We had walked some way down the road and Phil snapped
open a wooden contraption that looked like a stock gate,
whereby the gate opened only wide enough for one person to
walk through at a time as the gate swung in the V of two short
wooden fences. “It’s called a kissing gate,” he explained. “The
gate kisses, not you.”
We walked in cool, dappled gloom along a bush walk that rose quickly upwards while we looked for mushrooms and orchids and tried some small, bitter, black berries attached to miniature shrubs barely six inches high. “Do you see the ridge on the downhill side of this path?” He pointed to the trees growing amongst an embankment that followed our path. “It’s Iron Age.” I did a quick calculation. The Bronze Age was followed by the Iron Age, and that finished more or less when the Romans arrived, about 2000 years ago. “You mean somewhere between 2000 and 2800 years old?” I surmised. “Not less than 2500 years,” he said. “Our first settlers arrived in the 16th Century, at the earliest, so this has got a bit of
age on that.” “Ours started arriving as the glaciers retreated, 10,000 years ago,” he said, shortly. His ancestors had been here for all that time, and he still didn’t belong.

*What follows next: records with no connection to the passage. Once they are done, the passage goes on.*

-- ==== Sys2Proof/Machine/Control.lean ====
section
/-!
DEFINITION. Control transfer: Jmp, JmpIfTrue, JmpIfFalse, Call, Ret (43_control_transfer.md R190 to R211), and the two
instructions that only move the machine, Halt and Noop (40_engine.md R140 to R142).
-/
namespace Sys2Proof.Machine

open Sys2Proof

/-- A conditional jump: both operands resolved first, the successor used only when the jump is not taken
(43_control_transfer.md R193, R194, R196, R197). -/
def State.branch (s : State) (a b : Operand) (taken : Word → Bool) : Except Trap State := do
  let va ← s.resolve 0 a
  let vb ← s.resolve 1 b
  if taken va then .ok (s.setIp vb)
  else do
    let succ ← s.successor 2
    .ok (s.setIp succ)

/-- Advance past an instruction with no operands (40_engine.md R142). -/
def State.advance (s : State) : Except Trap State := do
  let succ ← s.successor 0
  .ok (s.setIp succ)

/-- Advance and enter Halted (40_engine.md R140, 43_control_transfer.md R206). -/
def State.haltEffect (s : State) : Except Trap State := do
  let t ← s.advance
  .ok (t.setEngine .halted)

/-- The effects of Call: the return address is the successor, pushed with the capacity check; the target was resolved before
(43_control_transfer.md R200, R201). -/
def State.callEffect (s : State) (a : Operand) : Except Trap State := do
  let va ← s.resolve 0 a
  let succ ← s.successor 1
  let t ← s.pushChecked succ
  .ok (t.setIp va)

/-- The effects of Ret: an empty stack halts, otherwise the popped value is the target (43_control_transfer.md R205). -/
def State.retEffect (s : State) : Except Trap State :=
  match s.stack with
  | [] => s.haltEffect
  | v :: _ => .ok (s.dropTop.setIp v)

/-- Jmp; it does not use the successor (43_control_transfer.md R190). -/
def execJmp (a : Operand) (s : State) : Result :=
  s.commit (.jmp a) (do let va ← s.resolve 0 a; .ok (s.setIp va))

/-- JmpIfTrue (43_control_transfer.md R193). -/
def execJmpIfTrue (a b : Operand) (s : State) : Result :=
  s.commit (.jmpIfTrue a b) (s.branch a b condTrue)

/-- JmpIfFalse: "Only the value 0 counts as false" (43_control_transfer.md R196, R197). -/
def execJmpIfFalse (a b : Operand) (s : State) : Result :=
  s.commit (.jmpIfFalse a b) (s.branch a b fun v => !condTrue v)

/-- Call (43_control_transfer.md R200). -/
def execCall (a : Operand) (s : State) : Result := s.commit (.call a) (s.callEffect a)

/-- Ret (43_control_transfer.md R205). -/
def execRet (s : State) : Result := s.commit .ret s.retEffect

/-- Halt (40_engine.md R140). -/
def execHalt (s : State) : Result := s.commit .halt s.haltEffect

/-- Noop (40_engine.md R142). -/
def execNoop (s : State) : Result := s.commit .noop s.advance

end Sys2Proof.Machine
end

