/-- A single step that ended the run keeps the STATE it ended in (60_exceptions.md R335). -/
theorem settleResult_of_stopped {r : Result} (h : r = .next s) (hwait : s.waitInput = false) (hstop : s.engine ≠ .running) :
    settleResult r = .next { s with singleStep := false } := by
  rw [h, settleResult, State.settle]
  cases hsingle : s.singleStep with
  | true => simp [hwait, hstop]
  | false => rw [if_neg (by simp), ← hsingle]

/-! ## The turn that answers -/

theorem step_of_hostAction {action : HostAction} {hs : List (Option HostAction)} (hhost : s.host = some action :: hs) :
    step s = State.hostTurn { s with host := hs } action := by
  simp only [step, State.turn, hhost]

/-- An answer, given by the host at this turn or ready at the engine's own, is the first one the waiting instruction finds when it
runs again (46_io.md R274). -/
theorem step_of_answer {ans : Answer} {hs : List (Option HostAction)} {more : List Answer} (hrun : s.engine = .running)
    (hwait : s.waitInput = true)
    (hgiven : s.host = some (.answer ans) :: hs ∧ more = s.answers ∨
      s.engineMoves ∧ hs = s.host.tail ∧ s.answers = ans :: more) :
    step s = settleResult (State.runInstruction { s with host := hs, answers := ans :: more }) := by
  obtain ⟨hhost, rfl⟩ | ⟨hmoves, rfl, hans⟩ := hgiven
  · rw [step_of_hostAction hhost]
    exact if_pos ⟨hrun, hwait⟩
  · have hfree : s.blocked = none := by simp [State.blocked, hrun, hans]
    rw [step, State.turn_of_engineMoves hmoves hfree, ← hans]
    exact if_pos hwait

/-- Where the two words of an `In` stand at IP, a whole step is that `In`. -/
theorem State.runInstruction_of_input {d : Fin 8} (hop : s.memRead s.ip.toNat = some 20)
    (hdst : s.memRead (s.ip.toNat + 1) = some (BitVec.ofNat 16 (32768 + d.val))) :
    s.runInstruction = exec (.input (.register d)) s := by
  have hdecode : decode (encode (.input (.register d)) ++ []) = .ok (.input (.register d), []) :=
    decode_encode [] (Instr.classed_of_wellFormed rfl)
  exact State.runInstruction_decoded hdecode rfl
    (State.holdsWords_cons.2 ⟨hop, State.holdsWords_cons.2 ⟨hdst, s.holdsWords_nil _⟩⟩)

end

/-- Settles O41: the `In` runs again with the answer ready and its request still counted, and the end of its single step follows. -/
theorem anAnswerEndsTheWait : Obligations.AnAnswerEndsTheWait := by
  refine ⟨fun s d hrun hwait hib hop hdst hip ans hs more hgiven => ?_, fun s line hs hhost => step_of_hostAction hhost,
    fun s ans hs hhost hnone => ?_⟩
  · have hstep : step s = settleResult (exec (.input (.register d)) { s with host := hs, answers := ans :: more }) :=
      (step_of_answer hrun hwait hgiven).trans (congrArg settleResult (State.runInstruction_of_input hop hdst))
    obtain ⟨-, hline, hend⟩ :=
      (inRequestsALineWhenTheBufferIsEmpty { s with host := hs, answers := ans :: more } d).2 hip hib
    refine ⟨fun b rest hans => ?_, fun hans => ?_⟩
    · have hnext := hline b rest more (congrArg (· :: more) hans)
      rw [hstep, settleResult_of_running hnext rfl hrun, if_pos hwait]
    · have hnext := hend more (hans.imp (congrArg (· :: more)) (congrArg (· :: more)))
      rw [hstep, settleResult_of_stopped hnext rfl (by simp), if_pos hwait]
      rfl
  · rw [step_of_hostAction hhost]
    exact if_neg fun hwaits => hnone.elim (· hwaits.1) (Bool.eq_false_iff.1 · hwaits.2)

end Sys2Proof.Machine
end

section
/-!
PROOF. The statements of 60_exceptions.md: what a fault changes, the breakpoint check, and the calls of the inspection port.
-/
namespace Sys2Proof.Machine

open Sys2Proof

/-! ## The words of a fault -/

section
variable {s t : State}

theorem State.holdsWords_append {addr : Nat} {os os' : List Word} :
    s.holdsWords addr (os ++ os') ↔ s.holdsWords addr os ∧ s.holdsWords (addr + os.length) os' := by
  induction os generalizing addr with
  | nil => exact ⟨fun h => ⟨s.holdsWords_nil addr, h⟩, And.right⟩
  | cons w os ih =>
    rw [List.cons_append, State.holdsWords_cons, State.holdsWords_cons, ih, and_assoc, List.length_cons,
      Nat.add_right_comm, Nat.add_assoc addr]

We took the coastal route for the rest of our holiday in Wales, determined to see as much of the Cardigan Coast as we could. There are two things that stand out about a summer holiday in Wales; it’s cold, and it rains nearly every day. Here is the beach at Llangrannog on a lovely, sunny Welsh summer day. The craggy coastline is bitten into by sandy little nooks like this where the locals and the English
enjoy the lifestyle. Behind me is the café on a rocky knoll and in front of me people are swimming in their wetsuits and enjoying the sun in their anoraks. It’s going to take a long time to get a tan. When we left, Phil said, “That was the finest spell of weather we’ve had all summer. Three days of sun is a miracle.” “A gift from the sunny Waikato,” said Elaine with a flourish.
The second thing we remarked on was a genuine surprise, no less because it was directly related to our own city of St Albans. This is the town of New Quay, sometimes spelt Newquay, even on the road signs. You can see that it’s still a commercial fishing town, even though it’s on pretty hard times. The Cardigan Coast faces Ireland and the Irish Sea is as cold, stormy and unforgiving as the Tasman. We walked along the beach, warming our toes in the dry sand, watching the locals digging moats around their sand castles and pestering their mothers for ice creams. Large grey seagulls screamed and dived overhead and a small group of teenagers was attending a coaching session on surf rescue being run by an enthusiastic young man in a black and yellow wetsuit who was encouraging them to jump into the water from the surf ski. To our left another group, but much older, were working on an orange inflatable zephyr. We approached the zephyr and took a few pictures of the scene as the men worked. An older man, greying and distinguished in a blue blazer with RNLI and a Commodore badge on it wandered over to us.
“What broke?” I asked, after we had introduced ourselves.
“The inflatable part of the boat has some patches of perished rubber, so we are repairing that and we’ve taken the opportunity while the boat is out of the water to make some improvements and adjustments to the motor.”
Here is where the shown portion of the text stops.